The state does not require county child welfare agencies to use the clearinghouse at all when selecting services, nor does it prohibit the use of poorly rated programs, Mier said. Unrated classes do not mean that the practices are concerning, according to the clearinghouse’s website, but that they are commonly used programs that lack published peer-reviewed studies demonstrating their validity.
The Times investigation found that:
- Los Angeles County does not rely on the state’s clearinghouse when selecting programs. While the county contracts with some providers that offer evidence-backed services, it also allows parents to choose unregulated services at community and faith organizations. “These services are tailored to meet the parents’ individual needs. … The goal is to provide parents with the necessary supports and services that will allow families to safely reunite,” L.A. County Department of Children and Family Services spokesperson Amara Suarez said.
- Orange County contracts with some providers that use “evidence-informed practices” but does not require that all parents use them. A spokesperson for the county’s Social Services Agency said it takes “a collaborative approach” that considers a family’s location and schedule and in some cases allows parents to choose their own providers if appropriate. “These options are not formally vetted but assessed on a case-by-case basis to meet the client’s individual needs,” spokesperson Jamie Cargo said.
- The Sacramento County Department of Child, Family and Adult Services does not rely on the state’s evidence-based clearinghouse.
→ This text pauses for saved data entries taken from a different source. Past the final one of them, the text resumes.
-- ==== Sys2Proof/Machine/Issue.lean ====
section
/-!
DEFINITION. Issue and return (spec/01 R40 to R54, spec/14 R342 to R346): pending results, retiring operations, bundles,
the fairness timer, MEET, the ORDERED turn, and the write-back of a line to an all-zero frame.
-/

namespace Sys2Proof.Machine

open Sys2Proof

/-! ### Pending results (R50, R51, R108) -/

/-- The values of a flight as it returns; none: it cannot return yet (R275, R418). -/
def flightValue (s : State) (k : Ctx) (f : Flight) : Option (State × List (Dst × Word)) :=
  match f.src with
  | .value => some (s, f.dst)
  | .held => none
  | .mxr _ _ _ => none
  | .mxrn seq cell =>
    if (k.cellWrites s).any (fun w => w.cell == cell && decide (w.seq < seq)) || k.t.readsFirst seq cell then none
    else
      let (s, v) := mxrnValue s k.c.plot cell
      some (s, f.dst.map (fun (d, _) => (d, v)))

/-- Writes a returned result; the last one takes the thread out of CUEWAIT (R51). -/
def Thread.receive (t : Thread) (n : Nat) (vals : List (Dst × Word)) : Thread :=
  let t := { (t.setDsts vals) with flights := t.flights.eraseIdx n }
  { t with st := if !t.writing && t.st == .cueWait then .ready else t.st }

/-- PENDING_RESULT_RETURN (R50): the value is written, the flags are set (R108), and the operation is done (R212). -/
def execPendingResultReturn (c t n : Nat) (s : State) : Out :=
  .next (match look s.casts c with
    | none => s
    | some x =>
      let s := s.settleCells x.plot
      match s.ctxAt ⟨c, t⟩ with
      | none => s
      | some k =>
        match k.t.flights[n]? with
        | none => s
        | some f =>
          match flightValue s k f with
          | none => s
          | some (s, vals) =>
            let s := ((s.setThread k.r (k.t.receive n vals)).flag k f.flags).onCast c (fun x => x.flagged f.grp)
            match f.op with
            | some id => s.opDone c k.crewN id
            | none => if f.src.cell?.isSome then (s.settleCells x.plot).retry x.plot Wait.room else s)

/-- MEMORY_OP_RETIRE (R212): the done operations at the head of a class leave its counter, in issue order. -/
def execMemoryOpRetire (c w : Nat) (k : OpClass) (s : State) : Out :=
  match look s.casts c with
  | none => .next s
  | some x => .next ((s.onCast c (fun c => c.onCrew w (fun w => { w with ops := drainOps k w.ops }))).retry x.plot Wait.room)

/-! ### Reels (R80) -/

/-- The cast of a plot that has a reel enabled, while its waiting threads may be served: an ORDERED cast's only between steps (R343,
R345, R356). -/
def State.servedCast (s : State) (p r : Nat) : Option Nat :=
  (s.reelCast p r).filter (fun c => !(look s.casts c).any s.midStep)

/-- REEL_RESERVE (R80): serves the copy engine, then the lowest slot that waits to reserve. -/
def execReelReserve (p r : Nat) (s : State) : Out :=
  .next (match s.servedCast p r with
    | some c => let s := s.engineFirst true c r; (serveReel s true c r).getD s
    | none => s)

/-- REEL_TAKE (R80): serves the matrix sequencer, then the lowest slot that waits to take. -/
def execReelTake (p r : Nat) (s : State) : Out :=
  .next (match s.servedCast p r with
    | some c => let s := s.engineFirst false c r; (serveReel s false c r).getD s
    | none => s)

/-! ### Bundles and the fairness timer (R45 to R48) -/

/-- Inserts a thread in increasing key order. -/
def insKey (x : Nat × Thread) : List (Nat × Thread) → List (Nat × Thread)
  | [] => [x]
  | y :: r => if keyLt x.2.key x.2.dep.toNat y.2.key y.2.dep.toNat then x :: y :: r else y :: insKey x r

/-- Threads in increasing key order (R18). -/
def byKey (l : List (Nat × Thread)) : List (Nat × Thread) := l.foldl (fun r x => insKey x r) []

/-- The threads of a cast in READY, lowest keys first. -/
def Cast.readyByKey (c : Cast) : List (Nat × Thread) := byKey (c.threads.filter (fun (_, t) => t.st == .ready))

/-- An allotment's cap at an arbiter in units (R428): FCAP at a port's direction, MCAP at a memory controller. -/
def arbCap (a : BitVec 1024) (arb : Nat) : Nat := 16 * (if arb < 256 then bitsN a (8 * 6) 9 else bitsN a (8 * 10) 9)

/-- Whether bandwidth regulation throttles an allotment (R379, R428): requests of it wait at an arbiter that has served it up to its cap in
the last window. (Log 68, DESIGN CHOICE.) -/
def State.regulated (s : State) (al : Nat) : Bool :=
  s.pend.any (fun (b, x, n) => x == some al && decide (0 < n) && decide (arbCap (s.acb al) b ≤ (look s.arb (b * 4096 + al)).getD 0))

/-- Whether a cast issues (R42, R378, R379, R389, R443, R454): placed, on a core that runs, neither its context being saved nor its core
repaired, its allotment's bandwidth not regulated, and where its path holds a bucket, with a lease on its plot for that path. -/
def State.issues (s : State) (c : Cast) : Bool :=
  s.powered c.plot && (c.st == .resident || c.st == .draining) && !(s.queue c.al c.qn).saving && !s.repairing c && !s.regulated c.al &&
    (let path := ((look s.scenes c.scene).map Scene.path).getD []
     path.isEmpty ||
      (let l := s.bucketsOf c
       l.isEmpty || s.casts.any (fun (_, x) => x.plot == c.plot && x.al == c.al && decide (0 < x.lease) && l.all (fun n => x.leased.contains n))))

/-- Divides a list into pieces of at most 32, with `n` pieces at most. -/
def chunks (l : List (Nat × Nat)) : Nat → List (List (Nat × Nat))
  | 0 => []
  | n + 1 => if l.isEmpty then [] else l.take 32 :: chunks (l.drop 32) n

/-- The distinct program counters of threads, in order. -/
def pcsOf (l : List (Nat × Thread)) : List DWord := dedup (l.map (fun x => x.2.pc))

/-- The bundles of a cast (R45), the one with the lowest key first (R46). -/
def castBundles (cid : Nat) (c : Cast) : List (List (Nat × Nat)) :=
  let l := c.readyByKey
  let bs := (pcsOf l).flatMap (fun pc => chunks ((l.filter (fun x => x.2.pc == pc)).map (fun x => (cid, x.1))) 16)
  l.filterMap (fun x => bs.find? (fun b => b.head? == some (cid, x.1)))

/-- The casts of a plot in round-robin order (R46). -/
def State.castsOn (s : State) (p : Nat) : List (Nat × Cast) :=
  (s.plot p).rr.filterMap (fun n => (look s.casts n).map (fun c => (n, c)))

/-- BUNDLE_REGROUP (R45): the READY threads of each cast outside ORDERED mode are grouped by program counter. -/
def execBundleRegroup (p : Nat) (s : State) : Out :=
  .next (s.onPlot p (fun q => { q with bundles :=
    ((s.castsOn p).filter (fun (_, c) => descDet c.desc != 1)).flatMap (fun (n, c) => castBundles n c) }))

/-- Leaves HELD: the thread issues the instruction normally (R48). -/
def Thread.leaveHeld (t : Thread) : Thread := { t with st := .ready, pass := true, met := [] }

/-- FAIRNESS_TIMER_EXPIRY (R46, R48): a HELD thread leaves HELD; a READY one issues first. -/
def execFairnessTimerExpiry (c t : Nat) (s : State) : Out :=
  .next (match s.ctxAt ⟨c, t⟩ with
    | none => s
    | some k =>
      if k.t.timer < 256 ∨ descDet k.c.desc = 1 then s
      else match k.t.st with
        | .held => s.setThread k.r k.t.leaveHeld
        | .ready => { s with cur := some k.r }
        | _ => s)

/-- Whether the instruction at a thread's PC has the address that MEET names (R48). -/
def Thread.atMeet (t : Thread) : Bool := t.meet != 0 && t.pc.setWidth 32 == t.meet

/-- MEET_REJOIN (R48). -/
def execMeetRejoin (c t : Nat) (s : State) : Out :=
  .next (match s.ctxAt ⟨c, t⟩ with
    | none => s
    | some k => if k.t.st = .held ∧ (k.t.pass || k.c.rejoin t k.t) then s.setThread k.r k.t.leaveHeld else s)

/-- A thread reaches its MEET address and is HELD (R48). -/
def holdMeet (s : State) (k : Ctx) : State :=
  s.setThread k.r { k.t with
    st := .held
    pass := false
    met := (k.c.threads.filter (fun (i, u) => i != k.r.t && u.meet == k.t.meet && u.meets k.t.meet)).map (fun (_, u) => (u.key, u.dep)) }

/-! ### The ORDERED turn (R342 to R346) -/

/-- A crew's logical index (R342). -/
def logical (c : Cast) (w : Nat) : Nat := c.ix * 16 + w

/-- Whether a thread counts for its crew's place in the rotation (R342). -/
def Thread.turnReady (t : Thread) : Bool := t.st == .ready || t.st == .cueWait

/-- Whether a crew has a thread in READY or CUEWAIT. -/
def Cast.crewReady (c : Cast) (w : Nat) : Bool := c.threads.any (fun (i, t) => i / 32 == w && t.turnReady)

/-- The sets of a crew that are fixed and whose operations still wait, in the order of their lowest slots (R36). -/
def Cast.fixedSets (c : Cast) (w : Nat) : List FixedSet :=
  (List.range 32).filterMap (fun l =>
    (look c.threads (32 * w + l)).bind (fun t => t.arrival.bind (fun a =>
      a.fixed.bind (fun fx => if fx.parts.head? = some (32 * w + l) then some fx else none))))

/-- Whether a crew may take the turn: it waits for no cast of the same plot (R349), and has a thread in READY or CUEWAIT (R342) or a
fixed set that can go on. -/
def State.mayTurn (s : State) (n : Nat) (c : Cast) (w : Nat) : Bool :=
  let l := (c.fixedSets w).map (fun fx => s.setWait n c fx)
  l.contains none || (!l.contains (some true) && c.crewReady w)

/-- The crews of a plot that may take the turn: logical index, cast, crew (R342, R349). -/
def State.turnCrews (s : State) (p : Nat) : List (Nat × Nat × Nat) :=
  (s.castsOn p).flatMap (fun (n, c) =>
    if descDet c.desc = 1 then
      ((List.range (descCrews c.desc)).filter (fun w => s.mayTurn n c w)).map (fun w => (logical c w, n, w))
    else [])

/-- The crew with the lowest logical index among some. -/
def lowestCrew (l : List (Nat × Nat × Nat)) : Option (Nat × Nat × Nat) :=
  l.foldl (fun b x => match b with
    | none => some x
    | some y => if x.1 < y.1 then some x else some y) none

/-- The next crew in rotation after a logical index (R342). -/
def nextCrew (l : List (Nat × Nat × Nat)) (after : Option Nat) : Option (Nat × Nat × Nat) :=
  match lowestCrew (l.filter (fun x => after.all (fun n => decide (n < x.1)))) with
  | some x => some x
  | none => lowestCrew l

/-- Passes the turn (R342): to the next crew that can issue; where there is none, the plot waits for the first that gains a thread. -/
def State.passTurn (s : State) (p : Nat) : State :=
  s.onPlot p (fun q =>
    match nextCrew (s.turnCrews p) q.turn.last with
    | some (ix, n, w) => { q with turn := { holder := some (n, w), last := some ix } }
    | none => { q with turn := { last := q.turn.last } })

/-- The quantum of the holder's scene (R340). -/
def State.quant (s : State) (p : Nat) : Nat :=
  match (s.plot p).turn.holder.bind (fun h => look s.casts h.1) with
  | some c => descQuant c.desc
  | none => 65536

/-- Whether the turn of a plot is due to pass, between steps: no crew holds it, a switch point has come, or the quantum is spent (R342,
R344). -/
def State.turnDue (s : State) (p : Nat) : Bool :=
  let t := (s.plot p).turn
  t.members.isEmpty && (t.holder.isNone || t.switch || decide (s.quant p ≤ t.count))

/-- Passes the turn of a plot where that is due. -/
def State.settleTurn (s : State) (p : Nat) : State := if s.turnDue p then s.passTurn p else s

/-- QUANTUM_EXPIRY (R344): after a whole step, a crew that has retired QUANT instructions passes the turn. -/
def execQuantumExpiry (p : Nat) (s : State) : Out :=
  let t := (s.plot p).turn
  .next (if t.holder.isSome && t.members.isEmpty && decide (s.quant p ≤ t.count) then s.passTurn p else s)

/-- Forms the next step of the holder (R343): its lowest key's program counter, and every such thread at it. The quantum counts one
instruction for each (R344). -/
def State.formStep (s : State) (p : Nat) : State :=
  match (s.plot p).turn.holder with
  | none => s
  | some (n, w) =>
    match look s.casts n with
    | none => s
    | some c =>
      match byKey (c.threads.filter (fun (i, t) => i / 32 == w && t.turnReady)) with
      | [] => s
      | (_, t) :: _ =>
        let ms := ((List.range 32).map (fun l => 32 * w + l)).filter (fun i =>
          (look c.threads i).any (fun u => u.turnReady && u.pc == t.pc))
        s.onPlot p (fun q => { q with turn :=
          { q.turn with members := ms, stepPc := t.pc, switch := false, gate := false, count := q.turn.count + ms.length } })

/-! ### ALL_ZERO_WRITEBACK (R73) -/

/-- ALL_ZERO_WRITEBACK (R73): the first write-back of a line to a frame whose all-zero bit is set. -/
def execAllZeroWriteback (p l : Nat) (s : State) : Out :=
  .next (match (s.plot p).cache.find? (fun x => x.n == l) with
    | some x =>
      if x.isDirty && (s.frame (l * 128 / 65536)).zero then
        (s.writeBack p x).onPlot p (fun q => { q with cache := q.cache.map (fun y => if y.n = l then y.clean else y) })
      else s
    | none => s)

end Sys2Proof.Machine
end

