-- ==== Sys2Proof/Machine/Dispatch.lean ====
section
/-!
DEFINITION. The meaning of every instruction word and event: one arm per constructor of Instr.
-/

namespace Sys2Proof.Machine

open Sys2Proof
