/-- A hard save and its restore (R44, R389 to R392): no thread of the context issues and no cast of it is placed once it is being saved;
step 2 goes on until nothing that it waits for is left; then the plots are drained, every placed cast is saved with its threads, its
deferred threads, its buffered records and its storage, and leaves its plot, and CTXST is 2; a copy that waits for a reel entry is
withdrawn with every later copy of its cast; the save area's header and images lie as R390 and R391 say; a cast whose image does not
match fails with MEMERR; and a restored one is as it was, with its registers below BUDGET. -/
def Sys2Proof.Claims.ContextSave : Prop :=
  (∀ (s : State) (al q : Nat), (s.queue al q).saving = true → s.ctxOpen al q = false ∧ ∀ c : Cast, c.al = al → c.qn = q → s.issues c = false) ∧
  (∀ (s : State) (al q : Nat),
    let s0 := s.onQueue al q (fun x => { x with saving := true })
    let s1 := s0.drainAll (s0.placedIds al q)
    let s2 := s1.drainPlots al q
    let s3 := s2.drainAll (s2.placedIds al q)
    ((∃ c ∈ s1.placedIds al q, s1.draining c (fun h => !s1.waitsSave al h) = true) → s.hardSave al q = s1) ∧
    ((∀ c ∈ s1.placedIds al q, s1.draining c (fun h => !s1.waitsSave al h) = false) →
      ((∃ c ∈ s3.placedIds al q, s3.draining c = true) → s.hardSave al q = s3) ∧
      ((∀ c ∈ s3.placedIds al q, s3.draining c = false) → badArea (s3.savea al q) = false → s.hardSave al q = s3.finishSave al q))) ∧
  (∀ (s : State) (al q n : Nat) (a : Allot) (c : Cast), look s.allots al = some a → q < 64 → badArea (s.savea al q) = false →
    look s.casts n = some c → c.al = al → c.qn = q → c.st ≠ .listWait →
    let t := s.finishSave al q
    look t.casts n = none ∧ t.placed al q = [] ∧ (t.queue al q).ctxst = 2 ∧ (t.queue al q).saving = false ∧
    ∃ b v x, look t.allots al = some b ∧ v ∈ b.saved ∧ v.qn = q ∧ x ∈ v.casts ∧ x.cid = n ∧ x.cast = { c with withdrawn := [] } ∧
      x.copies = c.withdrawn ∧ x.held = (s.plot c.plot).oplog.filter (fun h => h.cid == n) ∧
      x.mxws = (s.plot c.plot).mxws.filter (fun w => w.cid == n) ∧
      x.cmds = ((s.plot c.plot).script.filter (fun k => k.cid == n)).map (fun k => { k with started := false })) ∧
  (∀ (s : State) (p : Nat) (k : Copy) (c : Cast) (l m : List Copy), (s.plot p).copies = l ++ k :: m → look s.casts k.cid = some c →
    ((s.plot p).copies.map (fun x => (x.cid, x.op))).Nodup →
    let t := s.withdraw p k
    (t.plot p).copies = l ++ m.filter (fun x => x.cid != k.cid) ∧
    ∃ d, look t.casts k.cid = some d ∧ d.withdrawn = c.withdrawn ++ k :: m.filter (fun x => x.cid == k.cid) ∧ d.threads = c.threads ∧
      ∀ w, w < c.crews.length → (d.crew w).ops = (c.crew w).ops.filter (fun o => !(k :: m.filter (fun x => x.cid == k.cid)).any (fun x => x.op == o.id))) ∧
  (∀ (s : State) (al q : Nat) (hard : Bool) (xs : List SavedCast),
    let r := s.putArea al q hard xs
    let n := min 16 ((s.accepted al q).filter (fun e => e.2.phase == .running && !e.2.retired)).length
    (∃ s' : State, r.1 = s'.dpWrite (s.savea al q) 64 (packN [(0x53415631, 4), (1, 4), (if hard then 2 else 1, 1), (n, 1), (0, 2),
      (xs.length, 4), (r.2.2, 8), (64, 8), (64 + 192 * n, 8), (64 + 192 * n + 32 * xs.length, 8)]) al) ∧
    (∀ (i : Nat) (x : SavedCast), r.2.1[i]? = some x → x.isize = x.body + 128 ∧ x.isize % 128 = 0 ∧ x.ioff + x.isize ≤ r.2.2 ∧
      ∀ (y : SavedCast), r.2.1[i + 1]? = some y → y.ioff = x.ioff + x.isize)) ∧
  (∀ (s : State) (a : Nat) (x : SavedCast) (l : List SavedCast), s.imageOk a x = false → s.recFull = false →
    s.failImages a (x :: l) = (s.failImage a x).failImages a l ∧
    ∃ r : FaultRec, r.code = .memerr ∧ r.cls = 1 ∧ r.castix = BitVec.ofNat 32 x.cast.ix ∧ r.faddr = BitVec.ofNat 64 (a + x.ioff) ∧
      s.failImage a x = ((s.record r).addClamps x.cast).countFail x.cast .memerr) ∧
  ∀ (s : State) (base shift : Nat) (nums : List Nat) (x : SavedCast),
    ∃ c, look (s.restoreCast base shift nums x).casts x.cid = some c ∧ c.st = .resident ∧ c.plot = x.cast.plot ∧ c.desc = x.cast.desc ∧
      c.al = x.cast.al ∧ c.qn = x.cast.qn ∧ c.scene = x.cast.scene ∧ c.ix = x.cast.ix ∧ c.seeds = x.cast.seeds ∧ c.ebuf = x.cast.ebuf ∧
      c.accepted = x.cast.accepted ∧ c.committed = x.cast.committed ∧ c.scr = x.cast.scr ∧ c.opd = x.cast.opd ∧ c.reels = x.cast.reels ∧
      c.clk = x.cast.clk ∧ c.digest = x.cast.digest ∧ c.steps = x.cast.steps ∧ c.deferred = x.cast.deferred ∧
      c.crews.length = x.cast.crews.length ∧
      (∀ w, w < c.crews.length → { c.crew w with ops := [] } = { x.cast.crew w with ops := [] }) ∧
      c.threads.map Prod.fst = x.cast.threads.map Prod.fst ∧
      ∀ i t, look x.cast.threads i = some t → ∃ u, look c.threads i = some u ∧ u.pc = t.pc ∧ u.key = t.key ∧ u.dep = t.dep ∧
        u.k = t.k ∧ u.e = t.e ∧ u.lc = t.lc ∧ u.ll = t.ll ∧ u.meet = t.meet ∧ u.cmask = t.cmask ∧ u.retired = t.retired ∧
        (∀ r : BitVec 6, u.getX r = if r.toNat < descBudget x.cast.desc then t.getX r else 0) ∧
        (u.st = t.st ∨ ∃ w, t.st = .blocked (.waita w) ∧ u.st = .blocked (.waita { w with woken := true }))

/-- Scenes are accepted, placed, ended and recorded: `SceneEvents` and `PlacedCast`. The model's choice, not the spec's: ERR is looked
at while a descriptor is pending (log 24); a nonzero high word of RESV stops the queue (log 13); a cast claims the lowest free tiles
(log 84). -/
def Obligations.SceneEvents : Prop :=
  Sys2Proof.Claims.SceneEvents ∧ Sys2Proof.Claims.PlacedCast

/-- Graphs bind, fire, stop, rebind and fail: `GraphEvents` and `GraphBalance`. The model's choice, not the spec's: each firing is a
scene of its own (log 28), with zero region values where its chain is bad (log 91); the writes of STATUS, RUNW and PERDONE are
releases (log 29); PIN and a rebinding (log 90), and a rebinding with no period left (log 93). -/
def Obligations.GraphEvents : Prop :=
  Sys2Proof.Claims.GraphEvents ∧ Sys2Proof.Claims.GraphBalance

/-- Contexts drain, are saved, restored, paged out and recalled: `ContextEvents` and `ContextSave`. The model's choice, not the spec's:
the saved image's contents are free and its check is over those bytes (log 33); a paged-out area comes back under the key that wrote
it (log 34); what a restore goes by (log 94) and whose SLICE counts (log 95). -/
def Obligations.ContextEvents : Prop :=
  Sys2Proof.Claims.ContextEvents ∧ Sys2Proof.Claims.ContextSave

/-! ### Fault records, answers, errors -/

/-- FAULT_RECORD_WRITE, FRESP_REPLAY and FRESP_FAIL (R416, R417, R419, R420, R443): the oldest record goes to the system ring, and to its
allotment's ring where it has one, once they have room, and the tails pass it; the record's fields stand at their offsets, the codes have their numbers;
a fatal fault fails its cast with its code, or with MEMERR in step 2 of a core repair; and an
answer to an outstanding record lets the held accesses to its page replay, after the failure of the cast that the record names where
ACTION is 1, be it placed or saved; another SEQ does nothing. -/
def Sys2Proof.Claims.FaultEvents : Prop :=
  ∀ s : State,
    (s.faultQ = [] → exec .faultRecordWrite s = .next s) ∧
    (∀ (r : FaultRec) (rs : List FaultRec), s.faultQ = r :: rs →
      let t := s.win.sfrtail
      let s1 := s.dpWrite (s.win.sfrbase.toNat + 64 * (t.toNat % 2 ^ s.win.sfrlog.toNat)) 64 r.bytes
      (2 ^ s.win.sfrlog.toNat ≤ idxDiff t.toNat s.win.sfrhead.toNat → exec .faultRecordWrite s = .next s) ∧
      (idxDiff t.toNat s.win.sfrhead.toNat < 2 ^ s.win.sfrlog.toNat →
        (r.both = false → ∃ s', exec .faultRecordWrite s = .next s' ∧ s'.faultQ = rs ∧ s'.win = { s.win with sfrtail := t + 1 } ∧
          s'.mem = s1.mem ∧ s'.allots = s.allots) ∧
        (∀ a, r.both = true → look s.allots r.al.toNat = some a →
          let head := s.dpRead (a.acbA + 0x50) 4 (acbOwner a.acb)
          let log := bitsN a.acb (8 * 0x48) 5
          (2 ^ log ≤ idxDiff a.frtail.toNat head → exec .faultRecordWrite s = .next s) ∧
          (idxDiff a.frtail.toNat head < 2 ^ log →
            let s2 := s1.dpWrite (byteN a.acb 0x40 8 + 64 * (a.frtail.toNat % 2 ^ log)) 64 r.bytes r.al.toNat
            ∃ s', exec .faultRecordWrite s = .next s' ∧ s'.faultQ = rs ∧ s'.win = { s.win with sfrtail := t + 1 } ∧
              s'.mem = (s2.dpWrite (a.acbA + 0x4C) 4 (a.frtail + 1).toNat r.al.toNat).mem ∧
              look s'.allots r.al.toNat = some { a with frtail := a.frtail + 1 })))) ∧
    (∀ r : FaultRec, let f (o n : Nat) : Nat := r.bytes / 2 ^ (8 * o) % 2 ^ (8 * n)
      f 0 1 = r.code.num ∧ f 1 1 = r.cls.toNat + (if r.agent then 4 else 0) ∧ f 2 1 = acckNum r.acck ∧ f 3 1 = r.dep.toNat ∧
      f 4 2 = r.al.toNat ∧ f 6 1 = r.qn.toNat ∧ f 7 1 = 0 ∧
      f 8 4 = r.seq.toNat ∧ f 12 4 = r.subn.toNat ∧ f 16 4 = r.castix.toNat ∧ f 20 2 = r.slot.toNat ∧ f 22 2 = r.plot.toNat ∧
      f 24 8 = r.iaddr.toNat ∧ f 32 8 = r.faddr.toNat ∧ f 40 4 = bitsN r.key 96 32 ∧ f 44 4 = bitsN r.key 64 32 ∧
      f 48 4 = bitsN r.key 32 32 ∧ f 52 4 = bitsN r.key 0 32 ∧ f 56 4 = r.info.toNat ∧ f 60 4 = r.time.toNat) ∧
    ([.ill, .pend, .align, .path, .xlate, .prot, .fown, .scope, .bcnt, .bdepth, .seedfull, .budget, .barcnt, .plotid, .outlmax, .slate,
      .mxcmd, .mxfuse, .grate, .gdead, .gbusy, .digest, .trap, .brk, .wdog, .memerr, .priv, .emitfull] : List FCode).map FCode.num =
      (List.range 28).map (fun n => n + 1) ∧
    (∀ (n : Nat) (c : Cast) (r : FaultRec), look s.casts n = some c →
      (s.repairing c = false ∨ s.repairWaits = true → s.fatal n r = (s.record r).failCast n r.code) ∧
      (s.repairing c = true → s.repairWaits = false → s.fatal n r = (s.record { r with code := .memerr }).failCast n .memerr)) ∧
    ∀ (sq : BitVec 32),
      ((∀ x ∈ s.resolv, x.seq ≠ sq) → exec (.frespReplay sq) s = .next s ∧ exec (.frespFail sq) s = .next s) ∧
      ∀ x : Resolv, x ∈ s.resolv → x.seq = sq → (∀ y ∈ s.resolv, y.seq = sq → y = x) →
        let s1 : State := { s with resolv := s.resolv.filter (fun y => y.seq != sq) }
        exec (.frespReplay sq) s = .next (s1.replayPage x.al x.plot x.vpn) ∧
        (∀ c, look s.casts x.cid = some c →
          exec (.frespFail sq) s = .next ((s1.failCast x.cid .xlate).replayPage x.al x.plot x.vpn)) ∧
        (look s.casts x.cid = none → exec (.frespFail sq) s = .next ((s1.failSaved x.al x.cid .xlate).replayPage x.al x.plot x.vpn))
Melissa Lloyd, deputy director of the department’s Child Protective Services, said that the agency makes “consistent, diligent” efforts to connect parents with the right services for them and that her staff monitors provider contracts. “We are doing intentional and meaningful work with community partners to expand our offerings,” she said, adding that “services do not equal safety.”
California’s approach has some leading experts stunned.
“Why would you send a family to a parenting class that either you know is not effective or you have no evidence that it is? That doesn’t make a lot of sense,” said Amy Dworsky, a nationally recognized researcher at Chapin Hall at the University of Chicago, a policy research institution with a focus on child welfare.
“I don’t think it’s too much to demand that when families are being referred to services that we have some sense that those services are effective.”
The death of 8-year-old Gabriel Fernandez in 2013 prompted demands for reform of Los Angeles County’s safety net to protect abused and neglected children.
(Family photo)
Concerns about parenting classes have been raised before.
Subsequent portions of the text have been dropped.